#### [Directions]
Go through the data and report each line that holds the string "Machine".

(Stored data)
((

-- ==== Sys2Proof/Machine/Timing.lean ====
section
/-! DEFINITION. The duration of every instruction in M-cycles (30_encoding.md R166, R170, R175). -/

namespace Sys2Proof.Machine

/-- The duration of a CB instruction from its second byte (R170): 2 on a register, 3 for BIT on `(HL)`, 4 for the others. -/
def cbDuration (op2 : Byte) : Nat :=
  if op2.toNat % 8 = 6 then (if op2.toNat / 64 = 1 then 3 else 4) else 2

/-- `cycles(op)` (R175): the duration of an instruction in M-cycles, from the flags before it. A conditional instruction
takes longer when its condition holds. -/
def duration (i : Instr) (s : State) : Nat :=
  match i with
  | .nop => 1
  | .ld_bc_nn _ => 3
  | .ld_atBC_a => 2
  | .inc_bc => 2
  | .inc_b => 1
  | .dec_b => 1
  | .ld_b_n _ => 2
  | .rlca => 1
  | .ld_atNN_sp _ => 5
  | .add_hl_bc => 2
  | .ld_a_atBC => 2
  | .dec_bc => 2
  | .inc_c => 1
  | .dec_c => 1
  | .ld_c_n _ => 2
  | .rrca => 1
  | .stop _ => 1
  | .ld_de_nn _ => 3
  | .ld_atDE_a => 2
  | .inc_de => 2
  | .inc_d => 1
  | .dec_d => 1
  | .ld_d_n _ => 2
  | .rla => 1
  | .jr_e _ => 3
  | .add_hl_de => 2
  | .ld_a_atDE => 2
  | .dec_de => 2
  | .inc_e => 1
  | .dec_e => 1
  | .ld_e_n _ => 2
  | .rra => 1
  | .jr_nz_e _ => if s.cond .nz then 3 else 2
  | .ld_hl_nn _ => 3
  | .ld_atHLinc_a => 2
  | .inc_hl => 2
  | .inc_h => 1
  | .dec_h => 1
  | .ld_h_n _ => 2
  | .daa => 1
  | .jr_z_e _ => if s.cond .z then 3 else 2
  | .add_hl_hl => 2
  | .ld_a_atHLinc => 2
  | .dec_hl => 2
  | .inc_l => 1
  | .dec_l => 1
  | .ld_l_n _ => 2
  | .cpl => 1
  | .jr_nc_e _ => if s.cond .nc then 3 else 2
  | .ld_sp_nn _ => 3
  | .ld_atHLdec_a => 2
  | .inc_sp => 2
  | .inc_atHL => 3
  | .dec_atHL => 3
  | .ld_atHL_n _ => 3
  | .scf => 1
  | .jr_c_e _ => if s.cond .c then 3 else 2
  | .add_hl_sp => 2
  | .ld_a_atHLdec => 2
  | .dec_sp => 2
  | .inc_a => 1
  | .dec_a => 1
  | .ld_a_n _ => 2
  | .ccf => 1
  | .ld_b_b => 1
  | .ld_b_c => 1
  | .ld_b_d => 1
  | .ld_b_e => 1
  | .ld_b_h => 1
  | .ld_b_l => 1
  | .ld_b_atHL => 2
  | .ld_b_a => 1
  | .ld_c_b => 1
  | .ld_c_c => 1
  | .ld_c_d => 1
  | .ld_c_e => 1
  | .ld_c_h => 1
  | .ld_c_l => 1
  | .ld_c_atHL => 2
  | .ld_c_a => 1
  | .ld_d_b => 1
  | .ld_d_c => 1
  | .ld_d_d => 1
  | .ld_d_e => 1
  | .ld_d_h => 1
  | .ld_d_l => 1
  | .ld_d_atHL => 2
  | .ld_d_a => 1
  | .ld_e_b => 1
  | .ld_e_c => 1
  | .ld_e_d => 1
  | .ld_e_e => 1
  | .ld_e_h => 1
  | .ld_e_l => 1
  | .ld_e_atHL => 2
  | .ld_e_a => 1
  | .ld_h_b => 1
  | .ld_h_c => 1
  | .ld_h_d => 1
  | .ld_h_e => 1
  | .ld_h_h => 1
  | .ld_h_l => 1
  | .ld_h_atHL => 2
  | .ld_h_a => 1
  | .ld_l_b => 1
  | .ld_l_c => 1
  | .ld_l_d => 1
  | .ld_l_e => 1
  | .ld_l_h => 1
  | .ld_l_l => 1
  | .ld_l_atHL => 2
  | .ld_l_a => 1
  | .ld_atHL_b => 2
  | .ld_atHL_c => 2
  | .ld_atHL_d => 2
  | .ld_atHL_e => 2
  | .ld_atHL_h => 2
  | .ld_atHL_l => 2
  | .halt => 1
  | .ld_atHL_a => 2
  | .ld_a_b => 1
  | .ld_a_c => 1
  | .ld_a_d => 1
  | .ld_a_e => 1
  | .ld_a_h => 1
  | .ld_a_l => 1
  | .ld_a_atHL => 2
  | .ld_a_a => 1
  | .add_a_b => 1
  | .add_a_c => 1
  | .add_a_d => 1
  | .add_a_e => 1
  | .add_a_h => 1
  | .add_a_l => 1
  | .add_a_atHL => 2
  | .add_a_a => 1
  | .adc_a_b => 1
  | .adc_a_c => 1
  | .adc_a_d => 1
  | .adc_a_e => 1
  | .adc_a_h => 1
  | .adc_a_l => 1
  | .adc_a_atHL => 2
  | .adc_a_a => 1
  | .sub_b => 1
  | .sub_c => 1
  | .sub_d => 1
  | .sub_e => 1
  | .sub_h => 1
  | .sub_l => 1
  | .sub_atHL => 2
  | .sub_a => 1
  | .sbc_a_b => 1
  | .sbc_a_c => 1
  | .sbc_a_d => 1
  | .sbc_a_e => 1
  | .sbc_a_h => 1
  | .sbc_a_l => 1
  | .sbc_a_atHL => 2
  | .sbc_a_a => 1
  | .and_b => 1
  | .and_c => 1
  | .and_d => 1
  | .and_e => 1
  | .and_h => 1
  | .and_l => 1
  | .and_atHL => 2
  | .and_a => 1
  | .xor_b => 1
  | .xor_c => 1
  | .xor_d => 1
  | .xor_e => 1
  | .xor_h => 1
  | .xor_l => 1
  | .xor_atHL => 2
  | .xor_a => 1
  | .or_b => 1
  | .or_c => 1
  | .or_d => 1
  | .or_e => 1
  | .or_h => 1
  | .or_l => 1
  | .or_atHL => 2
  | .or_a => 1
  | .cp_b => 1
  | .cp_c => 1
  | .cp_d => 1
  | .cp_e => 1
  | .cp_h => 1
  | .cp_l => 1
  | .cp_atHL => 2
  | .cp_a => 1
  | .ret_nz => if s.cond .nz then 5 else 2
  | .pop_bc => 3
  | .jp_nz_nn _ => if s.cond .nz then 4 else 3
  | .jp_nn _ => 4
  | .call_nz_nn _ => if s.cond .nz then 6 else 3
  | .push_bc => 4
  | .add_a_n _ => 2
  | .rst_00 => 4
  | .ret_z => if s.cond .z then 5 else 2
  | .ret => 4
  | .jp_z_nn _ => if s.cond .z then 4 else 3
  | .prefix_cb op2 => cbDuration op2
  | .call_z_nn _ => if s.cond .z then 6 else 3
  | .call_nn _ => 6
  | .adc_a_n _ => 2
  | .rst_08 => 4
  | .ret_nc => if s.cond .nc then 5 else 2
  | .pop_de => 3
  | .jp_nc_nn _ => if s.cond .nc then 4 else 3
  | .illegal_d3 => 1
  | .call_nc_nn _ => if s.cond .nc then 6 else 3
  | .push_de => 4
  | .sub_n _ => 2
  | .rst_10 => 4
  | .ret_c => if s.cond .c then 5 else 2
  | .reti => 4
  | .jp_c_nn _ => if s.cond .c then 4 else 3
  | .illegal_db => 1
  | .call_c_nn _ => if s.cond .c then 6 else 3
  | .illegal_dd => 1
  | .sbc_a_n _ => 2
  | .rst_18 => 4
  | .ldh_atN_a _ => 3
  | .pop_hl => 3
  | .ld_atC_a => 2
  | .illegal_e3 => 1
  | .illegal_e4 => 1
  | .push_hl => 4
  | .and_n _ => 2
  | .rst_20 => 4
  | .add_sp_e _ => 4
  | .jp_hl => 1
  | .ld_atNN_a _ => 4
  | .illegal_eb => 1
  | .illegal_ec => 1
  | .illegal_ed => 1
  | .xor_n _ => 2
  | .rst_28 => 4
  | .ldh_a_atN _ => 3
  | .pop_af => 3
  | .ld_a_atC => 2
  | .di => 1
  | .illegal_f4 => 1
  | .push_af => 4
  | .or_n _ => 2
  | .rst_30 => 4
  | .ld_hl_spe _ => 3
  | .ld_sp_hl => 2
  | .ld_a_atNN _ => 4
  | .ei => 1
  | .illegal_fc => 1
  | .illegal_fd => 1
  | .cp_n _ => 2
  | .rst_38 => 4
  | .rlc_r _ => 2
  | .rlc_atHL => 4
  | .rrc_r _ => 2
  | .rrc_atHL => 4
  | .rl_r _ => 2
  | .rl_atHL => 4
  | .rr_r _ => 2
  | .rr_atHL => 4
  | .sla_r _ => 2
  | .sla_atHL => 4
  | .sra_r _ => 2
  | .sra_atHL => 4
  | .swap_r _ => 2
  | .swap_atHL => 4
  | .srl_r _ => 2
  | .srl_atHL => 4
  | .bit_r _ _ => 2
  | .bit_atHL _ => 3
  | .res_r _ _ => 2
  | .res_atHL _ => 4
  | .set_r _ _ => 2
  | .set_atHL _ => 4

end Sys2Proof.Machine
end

))

#### [Answer to this problem]
-- ==== Sys2Proof/Machine/Timing.lean ====
namespace Sys2Proof.Machine
end Sys2Proof.Machine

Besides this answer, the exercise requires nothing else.